Transcallosal inhibitory interactions between proximal representations in the primary motor cortex remain poorly understood. In this study, we used transcranial magnetic stimulation to examine the ipsilateral silent period (iSP; a measure of transcallosal inhibition) in the biceps and triceps brachii during unilateral and bilateral isometric voluntary contractions. Healthy volunteers performed 10% of maximal isometric voluntary elbow flexion or extension with one arm while the contralateral arm remained at rest or performed 30% of maximal isometric voluntary elbow flexion or extension. The iSP was measured in the arm performing 10% contractions, and electromyographic (EMG) recordings were comparable across conditions. The iSP onset and duration in the biceps and triceps brachii were comparable.
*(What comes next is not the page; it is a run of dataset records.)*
-- ==== Sys2Proof/Config.lean ====
section
/-! DEFINITION. What one device fixes and the spec does not give, and the free values: opaque constants with no body,
so that no proof can see what they are. -/

namespace Sys2Proof.Config

/-- The 256-bit unique device secret, fused at manufacture, that no register or message can read (R400). -/
opaque deviceSecret : BitVec 256
/-- Module serial number, DEV_SERIAL (R434). -/
opaque serial : W64
/-- The stepping that DEV_ID reports: true for B0 (0xB0), false for A1 (0xA1) (R35, R434). -/
opaque stepB0 : Bool
/-- FREE VALUE: the tally steps a tile makes in tick `n` of 10 ns (R11, R12: a step has no fixed length in seconds). -/
opaque tallySteps : Nat → Nat → Nat
/-- FREE VALUE: of the tally steps that a tile makes in tick `n`, those in which a store request is denied a bank for one step
(R53: which requests meet at a bank follows from the self-timed engines). -/
opaque bankDenied : Nat → Nat → Nat
/-- FREE VALUE: the EPOCH that Opver port `p` chooses at power-up number `n` of its module (R347). -/
opaque portEpoch : Nat → Nat → W32
/-- FREE VALUE: a fresh 64-bit value, by the model's counter of free values: SPDM nonces, signatures over the
transcript, key-exchange data (R403, R404 give the algorithms, not the transcript). -/
opaque freeWord : Nat → W64
/-- The eight check bits of the H72 code of a 64-bit word (R3): the spec names the Hsiao code and not its matrix. -/
opaque h72 : W64 → Byte
/-- The X.509 certificate chain of slot 0, DER bytes (R400). -/
opaque certChain : List Byte
/-- FREE VALUE: a placement the spec leaves open, by the model's counter (the number a rotation starts from, R159). -/
opaque freeNat : Nat → Nat
/-- FREE VALUE: entry `i` of the order list of Opver port `p` in CHAIN superstep `n` (R360: the image format gives the
list no place); `none` past its end. -/
opaque portOrder : Nat → Nat → Nat → Option Byte
/-- FREE VALUE: the eight check symbols of an RS(136,128) codeword: the spec names the code and not its polynomials (R341). -/
opaque rsCheck : List Byte → List Byte
/-- FREE VALUE: RSET of chain module `m` in the step that CHAIN superstep `n` closes: it stands in a TCB of that module, and no frame
takes it to a member other than module 0 (R277, R346). -/
opaque peerSet : Nat → Nat → Nat

end Sys2Proof.Config
end

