-- ==== Sys2Proof/Machine/MemOps.lean ====
section
/-! DEFINITION. Device physical memory: ranges, homes, and reads and writes of words, lines and bytes (R7, R201, R202,
R204, R216). A byte that nothing has written reads as zero (R219). -/

namespace Sys2Proof.Machine

/-- The tiers, and addresses outside every mapped range (R7, R8). -/
inductive Tier where
  | h | g | c | none
deriving DecidableEq, Repr

/-- Is the tier C window in use: enabled, and every tag of it written (R209, R219, R442)? -/
def State.tierCOn (s : State) : Bool := decide (s.act .trc 0x100 % 2 = 1) && !(aGet Cmt.reset s.regs.cmt (blkNum .trc)).work
/-- The tier of a device physical address. -/
def State.tierOf (s : State) (a : Nat) : Tier :=
  if a < 2 ^ 40 then .h
  else if a < 3 * 2 ^ 40 then .g
  else if s.tierCOn && decide (4 * 2 ^ 40 ≤ a) && decide (a < 4 * 2 ^ 40 + s.act .trc 0x108) then .c
  else .none

/-- The number that R202 folds. -/
def homeU (a : Nat) : Nat :=
  if a < 2 ^ 40 then bitsOf a 39 8
  else if a < 3 * 2 ^ 40 then bitsOf (a - 2 ^ 40) 40 12
  else bitsOf (a - 4 * 2 ^ 40) 41 12
/-- XOR of the 7-bit parts of a number of at most `7 * n` bits. -/
def fold7 : Nat → Nat → Nat
  | 0, _ => 0
  | n + 1, u => Nat.xor (u % 128) (fold7 n (u / 128))
/-- The home slice of an address (R202). -/
def homeOf (a : Nat) : SliceId :=
  let h := fold7 6 (homeU a)
  ⟨decide (h / 64 = 1), decide (h / 32 % 2 = 1), BitVec.ofNat 5 h⟩
/-- The number of a slice, 0 to 127: LOC of R454. -/
def sliceNum (sl : SliceId) : Nat := sl.die.toNat * 64 + sl.south.toNat * 32 + sl.col.toNat
/-- The tier H stack of a slice, 0 to 7, and its Grotto stack, 0 to 15 (R202). -/
def stackH (sl : SliceId) : Nat := 4 * sl.die.toNat + 2 * sl.south.toNat + sl.col.toNat / 16
def stackG (sl : SliceId) : Nat := 8 * sl.die.toNat + 4 * sl.south.toNat + sl.col.toNat / 8

/-- A slice. -/
def State.slice (s : State) (sl : SliceId) : Slice := aGet Slice.empty s.mem.slices (sliceNum sl)
def State.setSlice (s : State) (sl : SliceId) (x : Slice) : State :=
  s.modMem fun m => { m with slices := aSet Slice.empty m.slices (sliceNum sl) x }

/-- Does a range lie in tier H? -/
def inH (a n : Nat) : Bool := decide (a + n ≤ 2 ^ 40)
/-- Does a range lie in tier H or in tier G? -/
def inHG (a n : Nat) : Bool := inH a n || (decide (2 ^ 40 ≤ a) && decide (a + n ≤ 3 * 2 ^ 40))

end Sys2Proof.Machine
end

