-- ==== Sys2Proof/Machine/NetOps.lean ====
section
/-! DEFINITION. The Gallery's flits, queues and routes (R150 to R162), and the order lists of a superstep (R163 to R166). -/

namespace Sys2Proof.Machine

/-! ## Headers (R153) -/

/-- A flit header. -/
structure FHdr where
  vc : Nat
  kind : Nat
  edge : Bool
  dest : Gta
  last : Bool
  cmb : Bool
  slot : Nat
  dh : Nat
  drow : Nat
  age : Nat
deriving DecidableEq, Repr

/-- The 64 bits of a header. -/
def FHdr.word (h : FHdr) : W64 :=
  BitVec.ofNat 64 (h.vc % 4 * 2 ^ 62 + h.kind % 8 * 2 ^ 59 + h.edge.toNat * 2 ^ 58 + h.dest.toNat * 2 ^ 43
    + h.last.toNat * 2 ^ 42 + h.cmb.toNat * 2 ^ 41 + h.slot % 65536 * 2 ^ 25 + h.dh % 64 * 2 ^ 19 + h.drow % 4096 * 2 ^ 7
    + h.age % 128)
/-- The fields of a header. -/
def hdrOf (w : W64) : FHdr :=
  { vc := fld w 63 62, kind := fld w 61 59, edge := w.getLsbD 58, dest := w.extractLsb' 43 15, last := w.getLsbD 42
    cmb := w.getLsbD 41, slot := fld w 40 25, dh := fld w 24 19, drow := fld w 18 7, age := fld w 6 0 }

/-- DEST of an edge port: module, die, side 0 north, 1 south, 2 west, and position (R153). -/
def edgeDest (m : BitVec 4) (die : Bool) (side pos : Nat) : Gta :=
  BitVec.ofNat 15 (m.toNat * 2048 + die.toNat * 1024 + side % 4 * 256 + pos % 32)

/-! ## Sides and neighbours -/

/-- Code of a side in a link key. -/
def sideCode : Side → Nat
  | .north => 0 | .east => 1 | .south => 2 | .west => 3 | .loc => 4 | .edgeN => 5 | .edgeS => 6 | .edgeW => 7 | .bridge => 8
/-- Code of a side in an order list (R165): every edge port and the bridge are "edge port". -/
def sideOl : Side → Nat
  | .north => 0 | .east => 1 | .south => 2 | .west => 3 | .loc => 4 | _ => 5

/-- The die, row and column of a tile (R5). -/
def tDie (t : TileId) : Bool := t.getLsbD 10
def tY (t : TileId) : Nat := fld (t.setWidth 64) 9 5
def tX (t : TileId) : Nat := fld (t.setWidth 64) 4 0
def mkTile (d : Bool) (y x : Nat) : TileId := BitVec.ofNat 11 (d.toNat * 1024 + y % 32 * 32 + x % 32)

/-- Key of the buffer behind a side of a router. -/
def linkKey (r : TileId) (sd : Side) (vc : Nat) : Nat := 64 * r.toNat + 4 * sideCode sd + vc
/-- The edge port that a side of a router leads to: key in `Net.edges`. -/
def edgeKey (r : TileId) (sd : Side) (vc : Nat) : Nat :=
  let n := match sd with | .edgeN => 0 | .edgeS => 1 | _ => 2
  4 * ((tDie r).toNat * 128 + n * 32 + (if n = 2 then tY r else tX r)) + vc
/-- Key of a slice's arrivals. -/
def sliceKey (sl : SliceId) (vc : Nat) : Nat := 4 * (sl.die.toNat * 128 + sl.south.toNat * 32 + sl.col.toNat) + vc
/-- The router that owns a slice's port, and the side. -/
def sliceRouter (sl : SliceId) : TileId := mkTile sl.die (if sl.south then 31 else 0) sl.col.toNat
def sliceSide (sl : SliceId) : Side := if sl.south then .edgeS else .edgeN

/-- The next router beyond a mesh link or the bridge, and the side it arrives on. -/
def neighbour (r : TileId) : Side → Option (TileId × Side)
  | .north => if tY r = 0 then none else some (mkTile (tDie r) (tY r - 1) (tX r), .south)
  | .south => if tY r = 31 then none else some (mkTile (tDie r) (tY r + 1) (tX r), .north)
  | .west => if tX r = 0 then none else some (mkTile (tDie r) (tY r) (tX r - 1), .east)
  | .east => if tX r = 31 then none else some (mkTile (tDie r) (tY r) (tX r + 1), .west)
  | .bridge => if tX r = 31 then some (mkTile (!tDie r) (tY r) 31, .bridge) else none
  | _ => none

/-! ## Routes (R154, R358) -/

/-- Where a flit leaves the mesh: a router and a side of it; `none` for CHAIN_ROUTE. -/
def State.target (s : State) (fl : Flit) : Option (TileId × Side) :=
  let h := hdrOf fl.hdr
  let m := gtaMod h.dest
  if m = s.dev.addr then
    if h.edge then
      let d := h.dest.getLsbD 10
      let pos := h.dest.toNat % 32
      match h.dest.toNat / 256 % 4 with
      | 0 => some (mkTile d 0 pos, .edgeN)
      | 1 => some (mkTile d 31 pos, .edgeS)
      | _ => some (mkTile d pos 0, .edgeW)
    else some (gtaTile h.dest, .loc)
  else
    match s.chainPort m.toNat with
    | some p => some (mkTile p fl.row.toNat 0, .edgeW)
    | none => none

/-- The side by which a flit bound for `(b, sd)` leaves router `r`: along its row, over the bridge, then along the
destination column. -/
def sideTo (r b : TileId) (sd : Side) : Side :=
  if tDie r ≠ tDie b then (if tX r = 31 then .bridge else .east)
  else if tX r < tX b then .east
  else if tX b < tX r then .west
  else if tY b < tY r then .north
  else if tY r < tY b then .south
  else sd

/-- The output of a flit at router `r`. -/
def State.route (s : State) (r : TileId) (fl : Flit) : Option Side := (s.target fl).map fun x => sideTo r x.1 x.2

/-! ## Queues -/

/-- The flits in a link's buffer. -/
def State.link (s : State) (k : Nat) : List Flit := aGet [] s.net.links k
def State.setLink (s : State) (k : Nat) (l : List Flit) : State := { s with net := { s.net with links := aSet [] s.net.links k l } }
/-- The flits that have reached a tile. -/
def State.eject (s : State) (t : TileId) (vc : Nat) : List Flit := aGet [] s.net.ejects (4 * t.toNat + vc)
def State.setEject (s : State) (t : TileId) (vc : Nat) (l : List Flit) : State :=
  { s with net := { s.net with ejects := aSet [] s.net.ejects (4 * t.toNat + vc) l } }
/-- The flits that have reached an edge port. -/
def State.edgeQ (s : State) (k : Nat) : List Flit := aGet [] s.net.edges k
def State.setEdgeQ (s : State) (k : Nat) (l : List Flit) : State := { s with net := { s.net with edges := aSet [] s.net.edges k l } }

/-- A tile offers a flit to its router. A flit for another module leaves by the row y mod 8 (R358). -/
def State.inject (s : State) (t : TileId) (fl : Flit) : State :=
  let k := linkKey t .loc (hdrOf fl.hdr).vc
  s.setLink k (s.link k ++ [{ fl with row := BitVec.ofNat 3 (tY t), src := k }])
/-- A tile offers flits in order. -/
def State.injectAll (s : State) (t : TileId) (fls : List Flit) : State := fls.foldl (fun s f => s.inject t f) s
/-- An edge port offers a flit at its own router. -/
def State.injectEdge (s : State) (r : TileId) (sd : Side) (fl : Flit) : State :=
  let k := linkKey r sd (hdrOf fl.hdr).vc
  s.setLink k (s.link k ++ [{ fl with src := k }])

/-- Flits that an input of a router holds for each VC: 4 for each lane (R161), of which a mesh link and a bridge port have four and a
local or edge port one (R150, R152, R158). -/
def laneCap : Side → Nat
  | .north | .east | .south | .west | .bridge => 16
  | _ => 4
/-- The flits in the router's buffer behind an input. -/
def State.inLane (s : State) (r : TileId) (sd : Side) (vc : Nat) : List Flit := (s.link (linkKey r sd vc)).take (laneCap sd)
/-- The flits that tile `t` has offered and its router has not accepted: they enter as credits come back (R156, R161). -/
def State.offered (s : State) (t : TileId) (vc : Nat) : List Flit := (s.link (linkKey t .loc vc)).drop (laneCap .loc)
/-- Is the buffer behind side `sd` of router `r` full? -/
def State.linkFull (s : State) (r : TileId) (sd : Side) (vc : Nat) : Bool := decide (laneCap sd ≤ (s.link (linkKey r sd vc)).length)

/-- May router `r` pass a flit on through `o`: has the next router a credit for it (R161)? What lies behind a local or edge port takes
every flit: the spec gives it no depth (DESIGN CHOICE, log entry 37). -/
def State.outFree (s : State) (r : TileId) (o : Side) (vc : Nat) : Bool :=
  match neighbour r o with
  | some (r', sd) => !s.linkFull r' sd vc
  | none => true

/-- Pass a flit out of router `r` through `o`: to the next router, to the tile, to an Opver port, or to an edge port. -/
def State.passOn (s : State) (r : TileId) (o : Side) (vc : Nat) (fl : Flit) : State :=
  match neighbour r o with
  | some (r', sd) => s.setLink (linkKey r' sd vc) (s.link (linkKey r' sd vc) ++ [fl])
  | none =>
    match o with
    | .loc => if s.dev.cdreset then s else s.setEject r vc (s.eject r vc ++ [fl])
    | .edgeW =>
      if tY r < 8 then s.portAccept (tDie r) vc (tY r) fl
      else s.setEdgeQ (edgeKey r o vc) (s.edgeQ (edgeKey r o vc) ++ [fl])
    | _ => s.setEdgeQ (edgeKey r o vc) (s.edgeQ (edgeKey r o vc) ++ [fl])

/-! ## The tables of a superstep (R163, R165, R389) -/

/-- The header of the superstep a tile is in. -/
def Tile.ssHdr (x : Tile) : Option SsHdr :=
  if x.core.phase = .off then none
  else
    let w (k : Nat) : W64 := aGet 0 x.imem (x.core.hdr + k)
    decodeHdr (w 0) (w 1) (w 2) (w 3)

/-- Length of the order list of output code `o`. -/
def Tile.olLen (x : Tile) (h : SsHdr) (o : Nat) : Nat :=
  let w0 := aGet 0 x.imem h.olist
  let w1 := aGet 0 x.imem (h.olist + 1)
  if h.owords = 0 then 0
  else match o with
    | 0 => fld w0 12 0 | 1 => fld w0 25 13 | 2 => fld w0 38 26 | 3 => fld w0 51 39
    | 4 => fld w1 12 0 | 5 => fld w1 25 13 | _ => 0

/-- Entry `i` of the order list of output code `o`, as a byte. -/
def Tile.olEntry (x : Tile) (o i : Nat) : Option Nat :=
  match x.ssHdr with
  | none => none
  | some h =>
    if i < x.olLen h o then
      let n := ((List.range o).map fun o' => x.olLen h o').sum + i
      some (fld (aGet 0 x.imem (h.olist + 2 + n / 8)) (8 * (n % 8) + 7) (8 * (n % 8)))
    else none

/-- SRC and ADD of an entry. -/
def olSrc (e : Nat) : Nat := e / 32
def olAdd (e : Nat) : Bool := decide (e / 16 % 2 = 1)

/-- Key of an output or an input in `Net.olPos`, `Net.sent` and `Net.taken`. -/
def ioKey (r : TileId) (c : Nat) : Nat := 16 * r.toNat + c
/-- The next order-list position of an output. -/
def State.olAt (s : State) (r : TileId) (o : Nat) : Nat := aGet 0 s.net.olPos (ioKey r o)
/-- The entry an output is at. -/
def State.olNow (s : State) (r : TileId) (o : Nat) : Option Nat := (s.tile r).olEntry o (s.olAt r o)
/-- Does what is left of an output's list name input `i`? -/
def State.olNames (s : State) (r : TileId) (o i : Nat) : Bool :=
  match (s.tile r).ssHdr with
  | none => false
  | some h =>
    let p := s.olAt r o
    (List.range ((s.tile r).olLen h o - p)).any fun k => ((s.tile r).olEntry o (p + k)).any fun e => decide (olSrc e = i)

def State.takenAt (s : State) (r : TileId) (i : Nat) : Nat := aGet 0 s.net.taken (ioKey r i)
def State.sentAt (s : State) (r : TileId) (o : Nat) : Nat := aGet 0 s.net.sent (ioKey r o)

/-- An item has been taken whole from input `i`. -/
def State.countTaken (s : State) (r : TileId) (i : Nat) : State :=
  { s with net := { s.net with taken := aSet 0 s.net.taken (ioKey r i) (s.takenAt r i + 1) } }
/-- An output has sent an item whole and moves on by `n` entries of its list. -/
def State.countSent (s : State) (r : TileId) (o n : Nat) : State :=
  { s with net := { s.net with
      olPos := aSet 0 s.net.olPos (ioKey r o) (s.olAt r o + n), sent := aSet 0 s.net.sent (ioKey r o) (s.sentAt r o + 1) } }

/-- Raise XCHG_ORDER at a router or tile (R21, R166, R453). -/
def State.xchgOrder (s : State) (r : TileId) (inp expect got : Nat) : State :=
  s.raiseTile r 0x8005 (inp % 8) (expect % 65536 * 65536 + got % 65536)

end Sys2Proof.Machine
end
In both muscles, the iSP depth and area were increased during bilateral contractions of homologous agonist muscles (extension-extension and flexion-flexion) compared with a unilateral contraction, whereas during bilateral contractions of nonhomologous antagonist muscles (extension-flexion and flexion-extension), the iSP depth and area were decreased compared with a unilateral contraction, and sometimes facilitation of EMG was seen. This effect was never observed during bilateral activation of homologous muscles. The size of responses evoked by cervicomedullary electrical stimulation in the arm that made 10% contractions remained unchanged across conditions. Thus transcallosal inhibition targeting triceps and biceps brachii is upregulated by voluntary contraction of the contralateral agonist muscle and downregulated by voluntary contraction of the contralateral antagonist muscle. We speculate that these reciprocal task-dependent interactions between bilateral flexor and extensor arm regions of the motor cortex may contribute to coupling between the arms during motor behavior.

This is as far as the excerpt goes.